Which transition for our societies? Creative landscape architects and Japanese gardeners needed!

In early February, I went to an Interdisciplinary Symposium in Belgium.  The overarching theme was ‘Which transition for our societies’ and it attracted international scientists, decision-makers and civil society members alike.

Nowadays ‘transition’ has become one of those catch-all concepts, in that it encompasses a range of seemingly divergent visions which share an underlying connection or theme.  The context of the symposium was broad enough to allow these polemics, and was focused on the questions: ‘Which paths are suitable to escape the grips of our systemic crisis? And what could be the resilient alternatives?

Innovative scientific perspectives and interdisciplinary approaches were encouraged to explore the different avenues.  As a result, I found myself sitting between an organic farmer and a climatologist.  They decoded transition using quite different tools – the lab and the field definitely conform to different rules.  Their entry points may have been different but it is important that these practical viewpoints are given space to meet and flow into a healthy debate.  The symposium’s purpose was for transition-related knowledge to emerge from this confluence. 
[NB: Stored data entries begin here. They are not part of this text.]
-- ==== Sys2Proof/Laws/Poly.lean ====
section
/-! SUPPORT. The coefficient laws of the polynomial primitives (00_scope.md R8): each primitive
answers a canonical value, and this is each of its coefficients. -/

namespace Sys2Proof.Machine

/-! ### Coefficients and canonical form -/

@[simp] theorem coef_nil (i : Nat) : coef [] i = 0 := rfl

@[simp] theorem coef_cons_zero (x : Nat) (xs : List Nat) : coef (x :: xs) 0 = x := rfl

@[simp] theorem coef_cons_succ (x : Nat) (xs : List Nat) (i : Nat) :
    coef (x :: xs) (i + 1) = coef xs i := rfl

theorem coef_eq_zero (a : Poly) (i : Nat) (h : a.length ≤ i) : coef a i = 0 := by
  simp [coef, h]

theorem coef_mem (a : Poly) (i : Nat) (h : i < a.length) : coef a i ∈ a := by
  simp [coef, h]

theorem isCanon_nil : isCanon [] = true := rfl

/-- A nonempty value is canonical when its top coefficient is not 0 (00_scope.md R7). -/
theorem isCanon_iff (a : Poly) : isCanon a = true ↔ a ≠ [] → coef a (a.length - 1) ≠ 0 := by
  cases a with
  | nil => simp [isCanon]
  | cons x xs => simp [isCanon, List.getLast?_eq_getElem?, coef, List.getD]

theorem canon_eq_nil_iff (v : List Nat) : canon v = [] ↔ ∀ i, coef v i = 0 := by
  induction v with
  | nil => simp [canon]
  | cons x xs ih =>
    unfold canon
    split
    · rename_i h
      have hz := ih.mp h
      by_cases hx : x = 0
      · simp only [hx, if_true, true_iff]
        intro i; cases i <;> simp [hz]
      · simp only [hx, if_false, List.cons_ne_nil, false_iff]
        intro h0; exact hx (h0 0)
    · rename_i y ys h
      simp only [List.cons_ne_nil, false_iff]
      intro h0
      have : canon xs = [] := ih.mpr fun i => h0 (i + 1)
      simp [this] at h

@[simp] theorem coef_canon (v : List Nat) (i : Nat) : coef (canon v) i = coef v i := by
  induction v generalizing i with
  | nil => rfl
  | cons x xs ih =>
    unfold canon
    split
    · rename_i h
      have hz := (canon_eq_nil_iff xs).mp h
      by_cases hx : x = 0
      · cases i <;> simp [hx, hz]
      · cases i <;> simp [hx, hz]
    · rename_i y ys h
      cases i with
      | zero => rfl
      | succ i => rw [coef_cons_succ, coef_cons_succ, ← ih i, h]

theorem isCanon_canon (v : List Nat) : isCanon (canon v) = true := by
  induction v with
  | nil => rfl
  | cons x xs ih =>
    unfold canon
    split
    · by_cases hx : x = 0 <;> simp [hx, isCanon]
    · rename_i y ys h
      rw [h] at ih
      simpa [isCanon, List.getLast?_cons_cons] using ih

theorem length_canon_le (v : List Nat) : (canon v).length ≤ v.length := by
  induction v with
  | nil => simp [canon]
  | cons x xs ih =>
    unfold canon
    split
    · by_cases hx : x = 0 <;> simp [hx]
    · rename_i y ys h
      rw [h] at ih
      simpa using ih

/-- Every nonzero coefficient index is inside the stored length. -/
theorem lt_length_of_coef_ne_zero (a : Poly) (i : Nat) (h : coef a i ≠ 0) : i < a.length := by
  by_contra hc
  exact h (coef_eq_zero a i (by omega))

/-- A canonical value is no longer than a bound beyond which its coefficients are 0. -/
theorem length_le_of_coef (a : Poly) (n : Nat) (ha : isCanon a = true)
    (h : ∀ i, n ≤ i → coef a i = 0) : a.length ≤ n := by
  by_contra hc
  have hne : a ≠ [] := by rintro rfl; simp at hc
  exact (isCanon_iff a).mp ha hne (h _ (by omega))

/-- Canonical values with the same coefficients are the same (00_scope.md R7). -/
theorem poly_ext {a b : Poly} (ha : isCanon a = true) (hb : isCanon b = true)
    (h : ∀ i, coef a i = coef b i) : a = b := by
  have hl : a.length = b.length := by
    apply Nat.le_antisymm
    · exact length_le_of_coef a _ ha fun i hi => by rw [h, coef_eq_zero b i hi]
    · exact length_le_of_coef b _ hb fun i hi => by rw [← h, coef_eq_zero a i hi]
  apply List.ext_getElem hl
  intro i h1 h2
  have := h i
  simpa [coef, h1, h2] using this

theorem canon_eq_self {a : Poly} (ha : isCanon a = true) : canon a = a :=
  poly_ext (isCanon_canon a) ha fun i => coef_canon a i

/-! ### The builder -/

theorem isCanon_build (n : Nat) (f : Nat → Nat) : isCanon (build n f) = true := isCanon_canon _

theorem length_build_le (n : Nat) (f : Nat → Nat) : (build n f).length ≤ n :=
  le_trans (length_canon_le _) (by simp)

@[simp] theorem coef_build (n : Nat) (f : Nat → Nat) (i : Nat) :
    coef (build n f) i = if i < n then f i else 0 := by
  rw [build, coef_canon]
  by_cases h : i < n <;> simp [coef, h]

/-! ### Field results -/

theorem fieldAdd_lt {q : Nat} (hq : 0 < q) (a b : Nat) : fieldAdd q a b < q := Nat.mod_lt _ hq

theorem residue_lt {q : Nat} (hq : 0 < q) (v : Int) : residue q v < q := by
  have h1 := Int.emod_nonneg v (show (q : Int) ≠ 0 by omega)
  have h2 := Int.emod_lt_of_pos v (show (0 : Int) < q by omega)
  unfold residue; omega

theorem fieldSub_lt {q : Nat} (hq : 0 < q) (a b : Nat) : fieldSub q a b < q := residue_lt hq _

theorem fieldNeg_lt {q : Nat} (hq : 0 < q) (a : Nat) : fieldNeg q a < q := residue_lt hq _

theorem fieldMul_lt {q : Nat} (hq : 0 < q) (a b : Nat) : fieldMul q a b < q := Nat.mod_lt _ hq

/-! ### The primitives: canonical form -/

theorem isCanon_padd (q : Nat) (a b : Poly) : isCanon (padd q a b) = true := isCanon_build _ _
theorem isCanon_psub (q : Nat) (a b : Poly) : isCanon (psub q a b) = true := isCanon_build _ _
theorem isCanon_pneg (q : Nat) (a : Poly) : isCanon (pneg q a) = true := isCanon_build _ _
theorem isCanon_pscale (q : Nat) (a : Poly) (c : Nat) : isCanon (pscale q a c) = true :=
  isCanon_build _ _
theorem isCanon_shift (a : Poly) (k : Nat) : isCanon (shift a k) = true := isCanon_canon _
theorem isCanon_mono (k : Nat) : isCanon (mono k) = true := isCanon_canon _
theorem isCanon_reduce (q n : Nat) (a : Poly) : isCanon (reduce q n a) = true := isCanon_build _ _
theorem isCanon_ringmul (q n : Nat) (a b : Poly) : isCanon (ringmul q n a b) = true :=
  isCanon_build _ _
theorem isCanon_piece (a : Poly) (i n : Nat) : isCanon (piece a i n) = true := isCanon_build _ _
theorem isCanon_setCoef (c : Nat) (a : Poly) (i v : Nat) : isCanon (setCoef c a i v) = true :=
  isCanon_canon _
theorem isCanon_full (q : Nat) (a b : Poly) : isCanon (full q a b) = true := by
  unfold full; split
  · rfl
  · exact isCanon_build _ _

/-! ### The primitives: coefficients -/

@[simp] theorem coef_padd (q : Nat) (a b : Poly) (i : Nat) :
    coef (padd q a b) i = fieldAdd q (coef a i) (coef b i) := by
  rw [padd, coef_build]
  split
  · rfl
  · rw [coef_eq_zero a i (by omega), coef_eq_zero b i (by omega)]; simp [fieldAdd]

@[simp] theorem coef_psub (q : Nat) (a b : Poly) (i : Nat) :
    coef (psub q a b) i = fieldSub q (coef a i) (coef b i) := by
  rw [psub, coef_build]
  split
  · rfl
  · rw [coef_eq_zero a i (by omega), coef_eq_zero b i (by omega)]; simp [fieldSub]

@[simp] theorem coef_pneg (q : Nat) (a : Poly) (i : Nat) :
    coef (pneg q a) i = fieldNeg q (coef a i) := by
  rw [pneg, coef_build]
  split
  · rfl
  · rw [coef_eq_zero a i (by omega)]; simp [fieldNeg]

@[simp] theorem coef_pscale (q : Nat) (a : Poly) (c i : Nat) :
    coef (pscale q a c) i = fieldMul q (coef a i) c := by
  rw [pscale, coef_build]
  split
  · rfl
  · rw [coef_eq_zero a i (by omega)]; simp [fieldMul]

theorem coef_append_left (a b : List Nat) (i : Nat) (h : i < a.length) :
    coef (a ++ b) i = coef a i := by simp [coef, h, List.getElem?_append_left]

theorem coef_append_right (a b : List Nat) (i : Nat) (h : a.length ≤ i) :
    coef (a ++ b) i = coef b (i - a.length) := by
  simp [coef, List.getElem?_append_right h]

theorem coef_replicate_zero (k i : Nat) : coef (List.replicate k 0) i = 0 := by
  by_cases h : i < k <;> simp [coef, h]

@[simp] theorem coef_shift (a : Poly) (k i : Nat) :
    coef (shift a k) i = if i < k then 0 else coef a (i - k) := by
  rw [shift, coef_canon]
  by_cases h : i < k
  · rw [if_pos h, coef_append_left _ _ _ (by simpa using h), coef_replicate_zero]
  · rw [if_neg h, coef_append_right _ _ _ (by simpa using h)]; simp

@[simp] theorem coef_mono (k i : Nat) : coef (mono k) i = if i = k then 1 else 0 := by
  have h := coef_shift [1] k i
  rw [shift] at h
  rw [mono, h]
  by_cases h1 : i < k
  · rw [if_pos h1, if_neg (by omega)]
  · rw [if_neg h1]
    by_cases h2 : i = k
    · subst h2; simp
    · rw [if_neg h2, coef_eq_zero _ _ (by simp; omega)]

/-- The convolution sum of `full` (R8). -/
def convolution (a b : Poly) (k : Nat) : Nat :=
  ((List.range (k + 1)).map fun i => coef a i * coef b (k - i)).sum

theorem convolution_eq_zero (a b : Poly) (k : Nat)
    (h : a.length = 0 ∨ b.length = 0 ∨ a.length + b.length - 1 ≤ k) : convolution a b k = 0 := by
  apply List.sum_eq_zero
  simp only [List.mem_map, List.mem_range, forall_exists_index, and_imp, forall_apply_eq_imp_iff₂]
  intro i hi
  by_cases h1 : a.length ≤ i
  · simp [coef_eq_zero a i h1]
  · rw [coef_eq_zero b (k - i) (by omega)]; simp

@[simp] theorem coef_full (q : Nat) (a b : Poly) (k : Nat) :
    coef (full q a b) k = convolution a b k % q := by
  unfold full
  split
  · rename_i h
    rw [convolution_eq_zero a b k (by tauto)]; simp
  · rw [coef_build]
    split
    · rfl
    · rw [convolution_eq_zero a b k (by omega)]; simp

/-- The sum that `reduce` folds to index `j` (R8). -/
def foldSum (n : Nat) (a : Poly) (j : Nat) : Int :=
  (((List.range a.length).filter fun i => i % n = j).map (foldTerm n a)).sum

@[simp] theorem coef_reduce (q n : Nat) (a : Poly) (j : Nat) :
    coef (reduce q n a) j = if j < n then residue q (foldSum n a j) else 0 := by
  rw [reduce, coef_build]; rfl

@[simp] theorem coef_piece (a : Poly) (s n i : Nat) :
    coef (piece a s n) i = if i < n then coef a (s + i) else 0 := by
  rw [piece, coef_build]

theorem coef_setCoef (c : Nat) (a : Poly) (i v j : Nat) (h : i < c) :
    coef (setCoef c a i v) j = if j = i then v else coef a j := by
  have hp : ∀ k, coef (a ++ List.replicate (c - a.length) 0) k = coef a k := fun k => by
    by_cases hk : k < a.length
    · exact coef_append_left _ _ _ hk
    · rw [coef_append_right _ _ _ (by omega), coef_replicate_zero, coef_eq_zero a k (by omega)]
  rw [setCoef, coef_canon]
  have hl : i < (a ++ List.replicate (c - a.length) 0).length := by simp; omega
  by_cases hj : j = i
  · subst hj; simp only [coef, List.getD, List.getElem?_set_self hl, if_true, Option.getD_some]
  · rw [if_neg hj, ← hp j]
    simp only [coef, List.getD, List.getElem?_set_ne (fun e => hj e.symm)]

/-! ### The primitives: lengths -/

theorem length_padd_le (q : Nat) (a b : Poly) : (padd q a b).length ≤ max a.length b.length :=
  length_build_le _ _
theorem length_psub_le (q : Nat) (a b : Poly) : (psub q a b).length ≤ max a.length b.length :=
  length_build_le _ _
theorem length_pneg_le (q : Nat) (a : Poly) : (pneg q a).length ≤ a.length := length_build_le _ _
theorem length_pscale_le (q : Nat) (a : Poly) (c : Nat) : (pscale q a c).length ≤ a.length :=
  length_build_le _ _
theorem length_shift_le (a : Poly) (k : Nat) : (shift a k).length ≤ k + a.length :=
  le_trans (length_canon_le _) (by simp)
theorem length_mono (k : Nat) : (mono k).length = k + 1 := by
  apply Nat.le_antisymm
  · exact le_trans (length_canon_le _) (by simp)
  · exact lt_length_of_coef_ne_zero _ _ (by simp)
theorem length_full_le (q : Nat) (a b : Poly) :
    (full q a b).length ≤ a.length + b.length - 1 := by
  unfold full; split
  · simp
  · exact length_build_le _ _
theorem length_reduce_le (q n : Nat) (a : Poly) : (reduce q n a).length ≤ n := length_build_le _ _
theorem length_ringmul_le (q n : Nat) (a b : Poly) : (ringmul q n a b).length ≤ n :=
  length_build_le _ _
theorem length_piece_le (a : Poly) (s n : Nat) : (piece a s n).length ≤ n := length_build_le _ _
theorem length_setCoef_le (c : Nat) (a : Poly) (i v : Nat) (h : a.length ≤ c) :
    (setCoef c a i v).length ≤ c :=
  le_trans (length_canon_le _) (by simp; omega)

end Sys2Proof.Machine
end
Of course, when it comes to exploring a new territory, applied disciplines – from farming to temperature forecasting – will find a map of the ‘bigger picture’ helpful.  Different but complementary overviews of what a post-transition society could look like were presented by some eminent keynote speakers.  They were the landscape architects in the room and submitted their plan to the audience on how to play with the art of possible, and get out of our systemic crisis.

None of them stuck closely to the Kuznets curve and believed the environmental crisis will be solved as we get wealthier. Certainly not Sunita Narain. Her speech opened the symposium and urged the Western world to stop relying on a blind faith in green technology.  Decoupling is not a panacea to triumph over societies’ evils. Through her eyes, the way ahead would rather be ‘frugal innovation’. In a nutshell: do more with less and be creative about it. ‘We need to reinvent the flush toilet together’ summarises her point of view well.  Through Jeremy Rifkin’s eyes, the Third Industrial Revolution kicked off with the Internet. It has fostered a new communication regime and, in a similar fashion, our energy system should adopt a distributed and collaborative approach.  And Tim Jackson argued that saving the green economy implies escaping the productivity trap, greening investment, re-conceiving enterprise as a service and fixing our monetary system.

Although a mapping exercise with landscape architects is necessary, a time comes when you put your boots on and start digging.  Small-scale experimentations of what the new system could look like are a good place to start.  Japanese gardeners are the masters of this art in that they create miniature idealised landscapes.  Today’s societal challenges require a similar approach: working on various social innovation niches and identifying those which can be connected and scaled-up to assemble society’s much needed new paradigm.

During the symposium’s thematic workshops, my attention was drawn to two noteworthy ’Japanese gardens’. One was conducted by GIRAF and identified which socio-technical systems underpin and potentially bias our agriculture towards a biotechnology-based and centralised system. They also investigated how agro-ecology and participatory approaches could overcome these locking mechanisms to build a resilient food system.  Another initiative by REScoops aimed to speed up local and citizen-led renewable energy projects across Europe.

These kinds of initiatives offer the space to experiment with new ways of thinking.  They explore the unknown and often don’t rely on any evidence-based theory.  They suggest the scope of research should be widened to allow the co-creation of processes where both landscape architects and Japanese gardeners have a role to play.  A new form of knowledge could be generated this way, one which is bottom-up rooted rather than top-down managed.